The company, whose algorithm is supposed to index results based on popularity, has reportedly refused to change its search results for 'Hong Kong national anthem" to display China's national anthem.

Instead users who search the song are taken to pages featuring Glory to Hong Kong, the unofficial protest anthem that sprung from the 2019 pro-democracy protests that erupted in the city. 

China banned the song in 2020 and Hong Kong's security secretary Chris Tang said that a request was sent to Google to replace the protest anthem search results with China's national anthem 

That request has been denied.

“We have approached Google to request that they put the correct national anthem at the top of their search results, but unfortunately Google refused,” Tang said, according to The Guardian. 

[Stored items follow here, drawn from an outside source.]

/-- The transport is UNTHREADED, and the MOUNTED bay is released (R172): at once, or when the EXPORT that is WRITING has
been completed (R39). -/
def Core.seqRelease (c : Core) (q : Seq) : Core :=
  if c.roll.mounted.isSome && c.porter.exporting then c.setSeq { q with step := .clear, releaseWaits := true }
  else c.releaseBay.seqAfter { q with releaseWaits := false } Core.seqBack

/-- CLEAR (R172). -/
def Core.seqClear (c : Core) (q : Seq) : Core :=
  if c.tr.st ≠ .unthreaded then (c.setSeq { q with step := .clear }).orderRecover else c.seqRelease q

/-- SAVE (R172). -/
def Core.seqSave (c : Core) (q : Seq) : Core :=
  match c.roll.mounted with
  | some b =>
    match (c.roll.bay b).saveAddress with
    | some a => (c.setSeq { q with step := .save }).askPorter (.save b a ((c.roll.bay b).roll.getD 0))
    | none => c.seqClear q
  | none => c.seqClear q

/-! ## What a step waits for -/

/-- The EXPORT that was WRITING has ended: a release that waited for it is made (R39). -/
def Core.seqExportEnded (c : Core) : Core :=
  match c.roll.seq with
  | some q => if q.releaseWaits then c.seqRelease q else c
  | none => c

/-- A reply of the Transport Controller to the sequence (R172, R175, R178). The AWAKE of a wake that an UNTHREAD waited for
ends no step. A step that fails returns its failure, with the bay emptied or not (notes/assumptions/87.md). -/
def Core.seqReply (c : Core) (r : Reply) : Core :=
  match c.roll.seq with
  | none => c
  | some q =>
    match q.step, r with
    | _, .awake => c
    | .clear, .unthreaded => c.seqRelease q
    | .thread, .threaded => c.seqAfter q Core.seqLoad
    | .clear, _ | .thread, _ => c.seqDone .transportFault r.detail 0
    | _, _ => c

/-- A safety event taken while a sequence waits for the Porter: the pass ends with the event, its transfer abandoned
(R62, R166; notes/assumptions/67.md). A step that waits for the transport has its reply instead (R178). -/
def Core.seqSafety (c : Core) (r : Reply) : Core :=
  match c.roll.seq with
  | some q => if q.step = .save ∨ q.step = .load then c.porterAbandon.seqDone .transportFault r.detail 0 else c
  | none => c

/-- The Porter has ended a save (R172, R173). -/
def Core.seqSaved (c : Core) : Core :=
  match c.roll.seq with
  | some q => if q.step = .save then c.seqAfter q Core.seqClear else c
  | none => c

/-- The Porter has ended an import (R176). -/
def Core.seqImported (c : Core) (rejected : Bool) : Core :=
  match c.roll.seq with
  | some q =>
    if q.step = .load then
      let q := { q with rejected := rejected }
      (c.setSeq q).seqAfter q Core.seqInstall
    else c
  | none => c
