-- ==== Sys2Proof/Machine/Passes.lean ====
section
/-!
DEFINITION. The Request Manager's choice and its passes (R148 to R167): candidates and costs, the pass states, extending,
stop-mode frames, flyby walks, retries, probes, truncations, cancels and endings.
-/

namespace Sys2Proof.Machine

/-! ## The pass record -/

/-- The Active Pass record changed. -/
def Core.setPass (c : Core) (q : Pass) : Core := c.setRm { c.rm with pass := some q }

/-- The code of plan frame `k` (R36, R161). -/
def Pass.codeAt (q : Pass) (k : Nat) : Nat :=
  match q.codes with
  | some l => l.getD k 0
  | none => if q.req.flyby then 1 else 3

/-- A plan frame that nothing has happened to. -/
def Pass.fresh (q : Pass) (k : Nat) : PlanFrame :=
  { code := q.codeAt k, st := if q.codeAt k = 0 then .skipped else .waiting }

/-- The state of plan frame `k`. -/
def Pass.stateAt (q : Pass) (k : Nat) : FrameState := ((q.plan[k]?).getD (q.fresh k)).st

/-- The plan with frame `k` in a state; a plan with an End Target grows as far as it is used. -/
def Pass.mark (q : Pass) (k : Nat) (st : FrameState) : Pass :=
  let n := q.plan.length
  let grown := q.plan ++ (List.range (k + 1 - n)).map fun i => q.fresh (n + i)
  { q with plan := setAt grown k { code := q.codeAt k, st := st } }

/-- Plan frame `k` lies in the range, as far as it is known (R161). -/
def Pass.within (q : Pass) (k : Nat) : Bool :=
  match q.size with
  | some n => decide (k < n)
  | none => decide (k < 4096)

/-- The first frame of the range from `k` on that is not SKIPPED. -/
def Pass.seekFrame (q : Pass) : Nat → Nat → Option Nat
  | 0, _ => none
  | f + 1, k => if q.within k then (if q.codeAt k = 0 then q.seekFrame f (k + 1) else some k) else none

/-- The plan place of a frame number. -/
def Pass.place (q : Pass) (frame : Nat) : Option Nat := q.start.bind fun s => if s ≤ frame then some (frame - s) else none

/-- The frame number of plan frame `k`. -/
def Pass.frame (q : Pass) (k : Nat) : Nat := q.start.getD 0 + k

/-- A frame is Missed and joins the Retry List, which holds at most 256 numbers (R159, R162). A DAMAGED completion does so
for a frame delivered before, too (R142, R158). -/
def Pass.miss (q : Pass) (k : Nat) : Pass :=
  let list := if q.retryList.length < 256 then insertAsc (q.frame k) q.retryList else q.retryList
  { q.mark k .missed with retryList := list }

/-- The request's kind; none for an automatic pass. -/
def Pass.request (q : Pass) : Option Kind :=
  match q.kind with
  | .request k => some k
  | _ => none

/-- The pass moves film to frames: FIND, SCAN, INDEX or PROBE. -/
def Pass.films (q : Pass) : Bool := (q.request.map Kind.positional).getD false

/-! ## Targets in the index (R26, R152, R157) -/

/-- An entry, with its number, is what a target names. -/
def Target.names (t : Target) (n : Nat) (e : Entry) : Bool :=
  match t with
  | .none => false
  | .frame m => m = n
  | .blip b d p => e.batch = b && e.document = d && e.page = p
  | .position x => decide (x ≤ e.lead)

/-- The first entry a target names, among entries numbered from `n`. -/
def findNamed (t : Target) : Nat → List Entry → Option Nat
  | _, [] => none
  | n, e :: l => if t.names n e then some n else findNamed t (n + 1) l

/-- The number of the entry a target names. -/
def IndexUnit.find (x : IndexUnit) (t : Target) : Option Nat := findNamed t 1 x.entries

/-- The number of the first entry from `s` on that a target names; an End Target is looked for from the start frame on
(notes/assumptions/44.md). -/
def IndexUnit.findFrom (x : IndexUnit) (s : Nat) (t : Target) : Option Nat := findNamed t s (x.entries.drop (s - 1))

/-! ## The end of a pass (R31, R166) -/

/-- The run has ended with FILM_END, or with the frontier frozen by a full index: a range whose End Target has not been
found ends at the last entry of the index as it stands (R161). -/
def Core.endPlan (c : Core) (q : Pass) : Pass :=
  match q.size, q.start with
  | none, some s => { q with size := some (min 4096 (c.ix.count + 1 - s)) }
  | _, _ => q

/-- The number of frames of the range at the end of the pass: where a pass ends otherwise before its End Target has been
found, the last entry of the index, or the last frame reached, is taken (notes/assumptions/22.md). -/
def Core.finalSize (c : Core) (q : Pass) : Nat :=
  match q.size with
  | some n => n
  | none =>
    match q.start with
    | some s => min 4096 (max (c.ix.count + 1 - s) q.plan.length)
    | none => 0

/-- How many frames of the range were to be delivered. -/
def Pass.wanted (q : Pass) (size : Nat) : Nat :=
  match q.codes with
  | some l => ((l.take size).filter (· != 0)).length
  | none => size

/-- How many frames are delivered. -/
def Pass.delivered (q : Pass) : Nat := (q.plan.filter fun f => f.st = .delivered).length

/-- How many of the first `size` frames are delivered. -/
def Pass.deliveredIn (q : Pass) (size : Nat) : Nat := ((q.plan.take size).filter fun f => f.st = .delivered).length

/-- How many frames of the range stay undelivered; kinds without a range miss none (R31, R166). With the Selection Map not
read yet, every frame of Count was to be delivered (notes/assumptions/91.md). -/
def Core.missed (c : Core) (q : Pass) : Nat :=
  match q.req.kind with
  | .find | .scan => q.wanted (c.finalSize q) - q.deliveredIn (c.finalSize q)
  | _ => 0

/-- The outcome and detail of a pass (R166). A SCAN whose run ended before its End Target was found, and that delivered
nothing, is not DONE though every frame up to the last entry was SKIPPED (R161; notes/assumptions/68.md). -/
def Core.passOutcome (c : Core) (q : Pass) : Res × Nat :=
  match q.ending with
  | some (.cancelled d) => (.cancelled, d)
  | some .noRoom => (if q.delivered = 0 then .noRoom else .partly, Det.imageWait)
  | some (.fixed o d) => (o, d)
  | some .walkDone =>
    if c.missed q = 0 ∧ (0 < q.delivered ∨ (q.beyondEnd = false ∧ q.beyondFull = false)) then (.done, Det.none)
    else if 0 < q.delivered then (.partly, Det.missed)
    else if q.beyondEnd then (.filmEnd, Det.none)
    else if q.beyondFull then (.indexFull, Det.none)
    else (.noRoom, Det.none)
  | none => (.done, Det.none)

/-- The Return of the Active Pass (R31, R166). A SCAN refused over its map has its Frames and Image Stamp fields 0 (R31,
R36), and its Clamp flags too, whatever its taking clamped: the model's reading (notes/assumptions/100.md). -/
def Core.passReturn (c : Core) (q : Pass) : Return :=
  let (o, d) := c.passOutcome q
  let refused := { Return.plain q.slot q.stamp q.req.notify q.takenAt o d with endsPass := true }
  if o = .badRequest then refused
  else
    { refused with
      clamps := q.clamps
      captured := q.delivered
      missed := c.missed q
      indexed := q.indexed
      firstImage := q.firstImage
      lastImage := q.lastImage }

/-- The end of the active request is due: its pass is in ENDING, the waits are over, and its Return is not yet decided
(R143, R166). -/
def Core.endDue (c : Core) : Bool :=
  match c.rm.pass with
  | some q => q.ending.isSome && !q.decided && !q.waitStop && !q.waitProbe && c.cap.idle && q.request.isSome
  | none => false

/-- A pass whose end is due has its Return decided (R166). -/
def Core.tryEnd (c : Core) : Core :=
  match c.rm.pass with
  | some q => if c.endDue then (c.setPass { q with decided := true }).decideReturn (c.passReturn q) else c
  | none => c

/-- The transport is carrying out, or has waiting, an order of the pass. -/
def Core.underOrder (c : Core) : Bool := c.tr.st = .move || c.tr.waiting.isSome

/-- A Selection Map read that is no longer wanted: it is not issued, and one in flight has its completion discarded. -/
def Core.dropMapRead (c : Core) : Core :=
  let wanted (b : BoardRead) : Bool := match b with
    | .selectionMap _ _ => false
    | _ => true
  c.setPort { c.port with
    boardQueue := c.port.boardQueue.filter wanted, boardFlight := c.port.boardFlight.filter wanted }

/-- The pass enters ENDING for a cause; STOP is issued when the transport is under an order that the cause has not
stopped (R166). -/
def Core.passEnding (c : Core) (q : Pass) (cause : EndCause) : Core :=
  let c := (c.setPass { q with ending := some cause, act := .idle, st := .ending }).capEnd
  let c := if q.act = .mapRead then c.dropMapRead else c
  if c.underOrder then
    (c.setPass { q with ending := some cause, act := .idle, st := .ending, waitStop := true }).orderStop
  else c

/-- The kind's own end, with an outcome and a detail. -/
def Core.passFixed (c : Core) (q : Pass) (o : Res) (d : Nat) : Core := c.passEnding q (.fixed o d)

/-! ## Frames (R157 to R162) -/

/-- The pass state while a POSITION order, or a frame at rest, is waited for. -/
def Pass.seeking (q : Pass) : PassState := if q.retrying then .retrying else .seeking

/-- The pass state at a frame at rest. -/
def Pass.capturing (q : Pass) : PassState := if q.retrying then .retrying else .capturing

/-- The POSITION order for plan frame `k`, with its reservation and PLACE; a PROBE captures nothing (R158, R163). -/
def Core.positionFrame (c : Core) (q : Pass) (k : Nat) : Core :=
  let n := q.frame k
  match c.ix.entry n with
  | none => c
  | some e =>
    let t := c.targetOf e
    let c := c.setPass { q with act := .positioning k, st := q.seeking, strobed := false, recapture := false, target := t }
    let c := if q.req.kind = .probe then c else c.capStop n t (q.codeAt k = 2) false
    c.orderPosition t

/-- A fresh POSITION order to the same T (R82, R163). -/
def Core.reposition (c : Core) (q : Pass) (k : Nat) : Core :=
  (c.setPass { q with act := .positioning k, st := q.seeking }).orderPosition q.target

/-- An extending run for plan frame `k`, with its reverse leg when P is above F (R80, R157). -/
def Core.passExtend (c : Core) (q : Pass) (k : Nat) : Core :=
  let p := c.prof
  if c.ix.frontier < c.tr.p then
    (c.setPass { q with act := .backToFrontier k, st := .extending }).orderRun .reverse p.shuttleSpeed
      (some (c.ix.frontier - (p.approach : Int))) false
  else (c.setPass { q with act := .extending k, st := .extending }).orderRun .forward p.shuttleSpeed none true
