/-- The search for frame 1 ends at 600,000 counts from where it began: the transport brakes. Before that the command
does nothing. The relax ramp's end answers RELAXED and leaves the transport RELAXED with the drives off and the brake
demand off, or wakes it at once when an order or a WAKE waits (notes/assumptions/17.md). -/
def Obligations.SearchLimitAndRelaxEnd : Prop :=
  (∀ s : State, s.ready = true → s.core.tr.st = .threading → s.core.tr.threadStep = .seek →
    s.core.tr.resetBraking = false →
    (s.core.tr.markP + 600000 ≤ s.core.tr.p →
      exec .firstFrameSearchLimit s = .next (s.leaves ((s.core.setTr { s.core.tr with threadStep := .noFrames }).setIx
        { s.core.ix with searching := false }))) ∧
    (s.core.tr.p < s.core.tr.markP + 600000 → exec .firstFrameSearchLimit s = .next (s.leaves s.core))) ∧
  (∀ (x : Nat) (s : State), s.ready = true → s.core.tr.relaxRamp = some x →
    (s.core.tr.wakePending = false → s.core.tr.waiting = none → s.core.tr.waitingUnthread = false →
      ∃ t, exec .relaxRampEnd s = .next t ∧ t.core.tr.st = .relaxed ∧ t.core.tr.relaxRamp = none ∧
        t.core.tr.drives = false ∧ t.core.tr.brakeDemand = false ∧ t.core.pins.torqueSupply = 0 ∧
        t.core.pins.torqueTakeUp = 0 ∧ t.core.modes.reply = some .relaxed ∧ t.core.tr.p = s.core.tr.p ∧
        t.core.ix = s.core.ix ∧ t.front = s.front) ∧
    (s.core.tr.wakePending = true ∨ s.core.tr.waiting ≠ none ∨ s.core.tr.waitingUnthread = true →
      ∃ t, exec .relaxRampEnd s = .next t ∧ t.core.tr.st = .hold ∧ t.core.tr.tensioning = true ∧
        t.core.modes.reply = some .relaxed ∧ t.core.tr.wakeCount = some s.core.now ∧ t.core.tr.waiting = s.core.tr.waiting ∧
        t.core.tr.waitingUnthread = s.core.tr.waitingUnthread))

/-! ## Index transfers -/

/-- The Index Porter, free, starts its next transfer: an EXPORT whose buffer is too short is returned NO_ROOM with
BUFFER_SHORT, its stamp used up; one that fits, and a save, fix their header and begin to write; an import begins to
read. A Porter that is busy, or has nothing waiting, starts nothing. -/
def Obligations.IndexTransferStarts : Prop :=
  (∀ (slot stamp : Nat) (rest : List Transfer) (e : Export) (s : State), s.ready = true → s.core.porter.job = .idle →
    s.core.porter.waiting = .exportFor slot stamp :: rest → s.core.rm.exports = [e] → e.slot = slot → e.stamp = stamp →
    (e.length < 36 + 24 * s.core.ix.entries.length →
      ∃ t, exec .indexTransferStart s = .next t ∧ t.core.porter.job = .idle ∧ t.core.porter.waiting = rest ∧
        t.core.rm.exports = [] ∧
        t.core.port.results = s.core.port.results ++
          [.result (Return.plain slot stamp e.notify e.takenAt .noRoom 0x59)] ∧
        t.core.ix = { s.core.ix with
          exportStamp := if 4294967295 ≤ s.core.ix.exportStamp then 1 else s.core.ix.exportStamp + 1 }) ∧
    (36 + 24 * s.core.ix.entries.length ≤ e.length →
      ∃ t j, exec .indexTransferStart s = .next t ∧ t.core.porter.job = .writing j ∧ t.core.porter.waiting = rest ∧
        j.address = e.address ∧ j.stamp = s.core.ix.exportStamp ∧ j.roll = e.roll ∧ j.count = s.core.ix.entries.length ∧
        j.frontier = s.core.ix.frontier ∧ j.drift = s.core.ix.drift ∧ j.profileId = s.core.prof.id ∧ j.issued = 0 ∧
        t.core.rm = s.core.rm ∧ t.core.ix.entries = s.core.ix.entries ∧
        t.core.ix.exportStamp =
          (if 4294967295 ≤ s.core.ix.exportStamp then 1 else s.core.ix.exportStamp + 1))) ∧
  (∀ (bay address roll : Nat) (rest : List Transfer) (s : State), s.ready = true → s.core.porter.job = .idle →
    s.core.porter.waiting = .save bay address roll :: rest → 1 ≤ bay → bay ≤ s.core.roll.bays.length →
    ∃ t j, exec .indexTransferStart s = .next t ∧ t.core.porter.job = .writing j ∧ j.address = address ∧ j.roll = roll ∧
      j.count = s.core.ix.entries.length ∧ (t.core.roll.bay bay).saved = none ∧
      (t.core.roll.bay bay).st = (s.core.roll.bay bay).st) ∧
  (∀ (address roll slot stamp : Nat) (rest : List Transfer) (s : State), s.ready = true → s.core.porter.job = .idle →
    s.core.porter.waiting = .load address roll slot stamp :: rest →
    exec .indexTransferStart s = .next (s.leaves (s.core.setPorter {
      waiting := rest
      job := .reading { address := address, roll := roll, slot := slot, stamp := stamp, header := none, inFlight := false } }))) ∧
  (∀ s : State, s.ready = true → s.core.porter.job ≠ .idle ∨ s.core.porter.waiting = [] →
    exec .indexTransferStart s = .next (s.leaves s.core))

/-- The reads of an import, in a MOUNT's sequence: a header of the roll and of at most 16,384 entries is kept for the
body; one of another roll (ROLL), of more entries (COUNT), or a read error (READ_ERROR) rejects the import, and so does a
body by the first check it fails of STAMP, NUMBERING, ORDER and FIELD. A rejection queues IMPORT_REJECTED with its reason and
leaves the index empty; a body that passes the checks is installed, each entry as its 24 bytes give it. The bay is MOUNTED
either way, and the sequence has ended. -/
def Obligations.ImportReadsEnd : Prop :=
  ∀ (j : ImportJob) (k : Kind) (p : Pass) (q : Seq) (s : State), s.ready = true → s.core.porter.job = .reading j →
    j.inFlight = true → s.core.rm.pass = some p → p.kind = .request k → s.core.roll.seq = some q → q.step = .load →
    q.cancel = false → q.emptied = false → 1 ≤ q.bay → q.bay ≤ s.core.roll.bays.length →
    (∀ bs, j.header = none → fieldAt bs 4 4 = j.roll → fieldAt bs 8 4 ≤ 16384 →
      exec (.importReadDone (.data bs)) s = .next (s.leaves (s.core.setPorter { s.core.porter with
        job := .reading { j with header := some bs, inFlight := false } }))) ∧
    (∀ (r : ReadEnd) (reason : Nat),
      (r = .error ∧ reason = 1 ∨
        (∃ bs, r = .data bs ∧ j.header = none ∧ fieldAt bs 4 4 ≠ j.roll ∧ reason = 3) ∨
        (∃ bs, r = .data bs ∧ j.header = none ∧ fieldAt bs 4 4 = j.roll ∧ 16384 < fieldAt bs 8 4 ∧ reason = 4) ∨
        (∃ bs h, r = .data bs ∧ j.header = some h ∧ ¬ stampsAgree h bs ∧ reason = 2) ∨
        (∃ bs h, r = .data bs ∧ j.header = some h ∧ stampsAgree h bs ∧ ¬ framesNumbered h bs ∧ reason = 5) ∨
        (∃ bs h, r = .data bs ∧ j.header = some h ∧ stampsAgree h bs ∧ framesNumbered h bs ∧ ¬ leadsRise h bs ∧
          reason = 6) ∨
        (∃ bs h, r = .data bs ∧ j.header = some h ∧ stampsAgree h bs ∧ framesNumbered h bs ∧ leadsRise h bs ∧
          ¬ fieldsInRange h bs ∧ reason = 7)) →
      ∃ t, exec (.importReadDone r) s = .next t ∧ t.core.porter.job = .idle ∧ t.core.ix.entries = [] ∧
        t.core.ix.frontier = 0 ∧ t.core.ix.staged = none ∧ t.core.roll.seq = none ∧
        (t.core.roll.bay q.bay).st = .mounted ∧
        (∃ w, t.core.rm.pass = some w ∧ w.ending = some (.fixed .done 0x60) ∧ w.indexed = 0) ∧
        t.front.faults = s.front.queued ⟨.importRejected, .indexUnit,
          BitVec.ofNat 24 reason, BitVec.ofNat 28 (j.slot % 32 * 65536 + j.stamp % 65536)⟩) ∧
    (∀ bs h, j.header = some h → stampsAgree h bs → framesNumbered h bs → leadsRise h bs → fieldsInRange h bs →
      q.rejected = false →
      ∃ t es, exec (.importReadDone (.data bs)) s = .next t ∧ t.core.porter.job = .idle ∧ t.core.roll.seq = none ∧
        es.length = fieldAt h 8 4 ∧ (∀ i, i < fieldAt h 8 4 → es[i]? = entryOf bs (24 * i)) ∧
        (t.core.roll.bay q.bay).st = .mounted ∧ t.core.roll.cassette = some q.bay ∧
        t.core.ix.entries = es.map (fun e => if e.origin = .detected then { e with origin := .imported } else e) ∧
        t.core.ix.frontier = (es.getLast?.map Entry.trail).getD 0 ∧
        t.core.ix.importStatus = (if es = [] then .none else .unconfirmed) ∧ t.core.ix.drift = s.core.ix.drift ∧
        t.core.focus.map = List.replicate 128 none ∧
        ∃ w, t.core.rm.pass = some w ∧ w.ending = some (.fixed .done 0) ∧ w.indexed = es.length)

/-- An entry of the index survives its 24 bytes: what an export writes of it an import reads back whole, for every entry
whose fields are in the record's widths. -/
def Obligations.IndexEntryRoundTrips : Prop :=
  ∀ (n : Nat) (e : Entry), n < 65536 → -2147483648 ≤ e.lead → e.lead ≤ 2147483647 → e.length < 4294967296 →
    e.batch < 65536 → e.document < 65536 → e.page < 65536 → e.captureCount < 256 →
    (∀ v, e.score = some v → v < 16777216) →
    (e.bytes n).length = 24 ∧ fieldAt (e.bytes n) 0 2 = n ∧ entryOf (e.bytes n) 0 = some e

/-- What changes the entries of the index once they stand. The Capture Unit's report acts on the entry of its number and
Leading Position, and on no other. In VERIFY a leading edge within the Drift Window of the nearest entry, not yet
matched, matches it: the drift moves an eighth of the way, and an import is confirmed. An entry whose mark
does not come is a mismatch: the index is truncated there, or an unconfirmed import discarded whole. -/
def Obligations.CaptureReportsMarkEntries : Prop :=
  (∀ (x : IndexUnit) (n : Nat) (lead : Int) (judged : Option (Nat × Bool)),
    (∀ e, 1 ≤ n → x.entries[n - 1]? = some e → e.lead = lead →
      ∃ f, (x.captureReport n lead judged).entries[n - 1]? = some f ∧ f.captured = true ∧
        f.captureCount = min (e.captureCount + 1) 255 ∧
        (∀ v soft, judged = some (v, soft) → f.score = some v ∧ f.soft = soft) ∧
        (judged = none → f.score = e.score ∧ f.soft = e.soft) ∧
        f = { e with captured := f.captured, captureCount := f.captureCount, score := f.score, soft := f.soft } ∧
        (∀ m, m ≠ n - 1 → (x.captureReport n lead judged).entries[m]? = x.entries[m]?) ∧
        x.captureReport n lead judged = { x with entries := (x.captureReport n lead judged).entries }) ∧
    (n = 0 ∨ (∀ e, x.entries[n - 1]? = some e → e.lead ≠ lead) → x.captureReport n lead judged = x)) ∧
  (∀ (image blip edge : Nat) (p : Profile) (x : IndexUnit) (pos : Int) (m : Motion) (j : Nat) (e : Entry) (s : State),
    s.ready = true → s.core.sampling = true → s.core.indexesOn = true → p = s.core.prof → x = s.core.ix →
    pos = s.core.tr.p + 1 → x.inVerify pos = true → s.core.lanesQuiet blip edge = true → x.motion = some m →
    x.wake = false → x.entries[j]? = some e → m.tested = j → (j + 1) ∉ m.matched →
    (∀ f n, x.detector = { st := .gap, run := some (f, n) } → n + 1 = p.confirmCount →
      differs p.edgeThreshold x.refImage image = true → pos < e.lead + p.driftWindow + 4 * (p.confirmCount : Int) →
      (∀ l, m.lastEdge = some l → (p.minPitch : Int) ≤ f - l) → |f - e.lead| ≤ p.driftWindow →
      (∀ i g, i ≠ j → x.entries[i]? = some g → |f - e.lead| < |f - g.lead|) →
      ∃ t w, exec (.meteringCount .forward image blip edge) s = .next t ∧ t.core.ix.entries = x.entries ∧
        t.core.ix.frontier = x.frontier ∧ t.core.ix.motion = some w ∧ w.matched = (j + 1) :: m.matched ∧
        w.lastEdge = some f ∧
        t.core.ix.drift = (if e.origin = .predicted then x.drift
          else x.drift + Int.tdiv (f - e.lead - x.drift) 8) ∧
        t.core.ix.importStatus =
          (if e.origin = .imported ∧ j + 1 ≤ x.importCount ∧ x.importStatus = .unconfirmed then .confirmed
           else x.importStatus) ∧
        t.core.rm = s.core.rm ∧ t.front = s.front) ∧
    (∀ r, x.detector = { st := .gap, run := none } → differs p.edgeThreshold x.refImage image = false →
      s.core.porter.job = .idle → e.lead + p.driftWindow + 4 * (p.confirmCount : Int) ≤ pos → e.origin ≠ .predicted →
      m.start ≤ e.lead - p.driftWindow → m.leftResync = some r → r ≤ e.lead - p.driftWindow →
      (x.importStatus ≠ .unconfirmed ∨ x.importCount + 1 < j + 1 →
        ∃ t, exec (.meteringCount .forward image blip edge) s = .next t ∧ t.core.ix.entries = x.entries.take j ∧
          t.core.ix.frontier = ((x.entries.take j).getLast?.map fun l => l.lead + (l.length : Int)).getD 0 ∧
          t.core.ix.drift = (if j = 0 then 0 else x.drift) ∧
          t.front.faults = s.front.queued
            ⟨.indexTruncated, .indexUnit, BitVec.ofNat 24 (x.entries.length - j), BitVec.ofInt 28 pos⟩) ∧
      (x.importStatus = .unconfirmed → j + 1 ≤ x.importCount + 1 →
        ∃ t, exec (.meteringCount .forward image blip edge) s = .next t ∧ t.core.ix.entries = [] ∧
          t.core.ix.frontier = 0 ∧ t.core.ix.drift = 0 ∧ t.core.ix.importStatus = .none ∧ t.core.ix.importCount = 0 ∧
          t.front.faults = s.front.queued ⟨.importRejected, .indexUnit, 8, BitVec.ofInt 28 pos⟩)))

Google did not immediately respond to a request for comment, but Google is starting to make a habit of defying the CCP.  

Manufacturing in the People's Republic

China's unprecedented ascent from third-world country to the largest economy in the world was built on the back of its manufacturing sector.

Country's around the world turned to China for their cheap manufacturing needs. No country has relied more on China for its manufacturing needs than the U.S. with China exporting more than $577 billion in goods (18% of total exports) to the U.S. in 2021 alone.

But the recent lockdowns have once again placed a spotlight on the Foxconn facility in the country that manufactures the bulk (70%) of iPhones sold by Apple (AAPL).

Over the weekend, the Wall Street Journal reported that Apple has accelerated its plans to shift some production of its hardware outside of China, instead opting for manufacturing rivals in India and Vietnam. 

Disruptions at the Foxconn facility tied to the Zero Covid lockdowns and issues with worker pay have led to strikes at the facility.

Apple is expected to produce 3 million fewer iPhones than previously anticipated as it contends with ongoing lockdowns in the region, according to Bloomberg. But Apple is just the tip of the iceberg.

According to CNBC, demand from the U.S. for Chinese manufacturing has dropped 40% while container volume is down 21% since August.